Structural modeling of IN.

Electrostatic potential maps of WT and mutant IN CTDs were created by the Adaptive Poisson-Boltzmann Solver (APBS) program (102) with macromolecular electrostatic calculations performed in PyMOL. The published crystal structure (63) (PDB ID: 5HOT) was used as a template. The calculation results are displayed as an electrostatic potential molecular surface. The low, mid, and high range values are −5, 0, and 5, respectively.

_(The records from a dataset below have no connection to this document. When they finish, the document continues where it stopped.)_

/-! ## RESTORE (rules R111, R210) -/

/-- Where the double-word for Rr lies when the registers `rs` are popped from `s`: above those of the
higher-numbered ones. -/
def State.slotIn (s : State) (rs : List (Fin 8)) (r : Fin 8) : Word :=
  s.sp + BitVec.ofNat 32 (4 * rs.countP (r < ·))

theorem add_four_mul (a : Word) (k : Nat) :
    a + 4#32 + BitVec.ofNat 32 (4 * k) = a + BitVec.ofNat 32 (4 * (k + 1)) := by
  rw [BitVec.add_assoc, ← BitVec.ofNat_add, Nat.mul_succ, Nat.add_comm]

/-- The first register popped has the double-word at SP. -/
theorem State.slotIn_head {s : State} {q : Fin 8} {rs : List (Fin 8)} (h : ∀ r ∈ rs, q > r) :
    s.slotIn (q :: rs) q = s.sp := by
  have hcount : (q :: rs).countP (q < ·) = 0 := List.countP_eq_zero.2 fun r hr => by
    rcases List.mem_cons.1 hr with rfl | hr
    · simp
    · simpa using (h r hr).le
  simp [State.slotIn, hcount]

/-- The others have theirs from the stack pointer past it. -/
theorem State.slotIn_tail {s t : State} {q r : Fin 8} {rs : List (Fin 8)} (hqr : q > r)
    (ht : t.sp = s.sp + 4#32) : t.slotIn rs r = s.slotIn (q :: rs) r := by
  rw [State.slotIn, State.slotIn, List.countP_cons_of_pos (by simpa using hqr), ht, add_four_mul]

/-- Registers popped in falling order: each takes the double-word of its slot, SP is higher by 4 for each, and
nothing else changes. -/
theorem popRegs_falling (rs : List (Fin 8)) (hfall : rs.Pairwise (· > ·)) (s : State)
    (hr : ∀ r ∈ rs, Readable s s.space (s.slotIn rs r) 4) :
    ∃ t, popRegs rs s = .ok t ∧
      (∀ r, t.reg r = if r ∈ rs then s.memValue s.space (s.slotIn rs r) 4 else s.reg r) ∧
      t = { s.setSp (s.sp + BitVec.ofNat 32 (4 * rs.length)) with regs := t.regs } := by
  induction rs generalizing s with
  | nil => exact ⟨s, rfl, fun r => by simp, by simp⟩
  | cons q rs ih =>
    obtain ⟨hq, hrs⟩ := List.pairwise_cons.1 hfall
    have hhead := hr q (.head _)
    rw [State.slotIn_head hq] at hhead
    obtain ⟨s1, hs1⟩ : ∃ s1, s1 = (s.setSp (s.sp + 4#32)).setReg q (s.memValue s.space s.sp 4) := ⟨_, rfl⟩
    have hcfg : s1.cfg = s.cfg := by simp [hs1]
    have hmmu : s1.mmu = s.mmu := by simp [hs1]
    have hmem : s1.mem = s.mem := by simp [hs1]
    have hsp : s1.sp = s.sp + 4#32 := by simp [hs1]
    have hspace : s1.space = s.space := by simp [hs1]
    have hslot : ∀ r ∈ rs, s1.slotIn rs r = s.slotIn (q :: rs) r := fun r h => State.slotIn_tail (hq r h) hsp
    obtain ⟨t, hpop, hreg, ht⟩ := ih hrs s1 fun r h => by
      rw [hspace, hslot r h]
      exact (Readable.congr hcfg hmmu hmem).2 (hr r (.tail _ h))
    refine ⟨t, by rw [popRegs_cons hhead, ← hs1, hpop], fun r => ?_, ?_⟩
    · rw [hreg]
      by_cases h : r ∈ rs
      · rw [if_pos h, if_pos (.tail _ h), hspace, hslot r h, State.memValue_congr hcfg hmmu hmem]
      · rw [if_neg h, hs1, State.reg_setReg, State.reg_setSp]
        by_cases hqr : q = r
        · subst hqr
          rw [if_pos rfl, if_pos (.head _), State.slotIn_head hq]
        · rw [if_neg hqr, if_neg (by simpa [h] using Ne.symm hqr)]
    · rw [ht, hsp, add_four_mul, hs1]
      cases hsel : s.psr.s <;> simp [State.setSp, State.setReg, hsel]

/-- The registers are popped from the highest number down. -/
theorem reglistRegs_eq (m : BitVec 8) : reglistRegs m = ((List.finRange 8).filter (listed m)).reverse := by
  have hrev : listed m ∘ Fin.rev = fun b => m.getLsbD b.val := funext fun b => by
    simp only [Function.comp_apply, listed, Fin.val_rev]
    congr 1
    omega
  rw [← List.filter_reverse, List.finRange_reverse, List.filter_map, hrev, ← List.filterMap_eq_filter,
    List.map_filterMap, reglistRegs]
  refine List.filterMap_congr fun b _ => ?_
  rw [Option.guard]
  split <;> rfl

theorem reglistRegs_falling (m : BitVec 8) : (reglistRegs m).Pairwise (· > ·) := by
  rw [reglistRegs_eq, List.pairwise_reverse]
  exact (List.pairwise_lt_finRange 8).filter _

theorem mem_reglistRegs {m : BitVec 8} {r : Fin 8} : r ∈ reglistRegs m ↔ listed m r = true := by
  simp [reglistRegs_eq]

theorem length_reglistRegs (m : BitVec 8) : (reglistRegs m).length = listedCount m := by
  rw [reglistRegs_eq, List.length_reverse, listedCount]

theorem slotIn_reglistRegs (s : State) (m : BitVec 8) (r : Fin 8) : s.slotIn (reglistRegs m) r = s.slot m r := by
  have hcount : (reglistRegs m).countP (r < ·) = poppedBefore m r := by
    rw [reglistRegs_eq, List.countP_reverse, List.countP_filter, List.countP_eq_length_filter, poppedBefore]
    simp only [Bool.and_comm]
  rw [State.slotIn, hcount, State.slot]

/-- Settles O42: the registers named are popped in falling order, and then PC moves past the two bytes. -/
theorem restoreCompletes : Obligations.RestoreCompletes := by
  unfold Obligations.RestoreCompletes
  intro m s hfits hr
  obtain ⟨t, hpop, hreg, ht⟩ := popRegs_falling (reglistRegs m) (reglistRegs_falling m) s fun r h => by
    rw [slotIn_reglistRegs]
    exact hr r (mem_reglistRegs.1 h)
  have hpc : t.pc = s.pc := by
    rw [ht]
    exact s.setSp_pc _
  refine ⟨{ t with pc := s.pc + 2#32 }, exec_ok rfl ?_, fun r => ?_, ?_⟩
  · simp only [bodyOf, hpop, ok_bind]
    exact advance_eq (i := .restore m) hfits hpc
  · have h := hreg r
    simp only [mem_reglistRegs, slotIn_reglistRegs] at h
    exact h
  · rw [length_reglistRegs] at ht
    rw [ht]

/-! ## The step (rules R74, R123, R240, R275) -/

/-- Settling does nothing to an outcome whose state it leaves as it is. -/
theorem settle_eq_self {s : State} {o : Host.Outcome State Fault Refusal}
    (h : ∀ t, o = .next t → s.settled t = t) : settle s o = o := by
  cases o with
  | next t => rw [settle_next, h t rfl]
  | fault f => rfl
  | refused r => rfl

/-- Settles O52: the boundary is behind the instruction, and settling is all that comes after it. -/
theorem stepRunsDecoded : Obligations.StepRunsDecoded := by
  unfold Obligations.StepRunsDecoded
  refine ⟨fun s i rest hf hn hd => ?_, fun s he => step_finished (by simp [State.finished, he])⟩
  intro u
  have hstep : step s = settle u (exec i u) := (step_untaken hf hn).trans (runNext_of_decode hd _)
  refine ⟨fun hq => ?_, hstep, fun hfault hq => ?_, fun t ht => ?_, fun t ht h0 h1 => ?_, fun f he => ?_,
    fun r he => ?_⟩
  · simp only [u, hq, List.tail_nil]
    rw [← hq]
  · rw [hstep]
    exact settle_eq_self fun t _ => settled_fault (by
      simp [State.entryPossible, hq, show u.trapEntry = .fault from hfault])
  · rw [hstep, ht, settle_next]
  · rw [hstep, ht, settle_next, (settled_settles u t).level h0 h1]
  · rw [hstep, he, settle_fault]
  · rw [hstep, he, settle_refused]

end Sys2Proof.Machine
end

Analysis of IN mutations from latently infected cells.

Sequences identified from latently infected CD4⁺ T-cells (78) were downloaded from NCBI GenBank based on their accession numbers (KF526120–KF526339). Sequences were imported into the GLUE software framework (103, 104) and aligned. Multiple sequence alignments (MSAs) containing subtype B sequences were constructed using MUSCLE, manually inspected in AliView (105), and imported into a GLUE project database. Within GLUE, MSAs were constrained to the pNL4-3 reference to establish a standardized coordinate space for the gene being analyzed. Amino acid frequencies at each alignment position were summarized using GLUE’s amino-acid frequency calculation algorithm, which accounts for contingencies such as missing data and incomplete codons.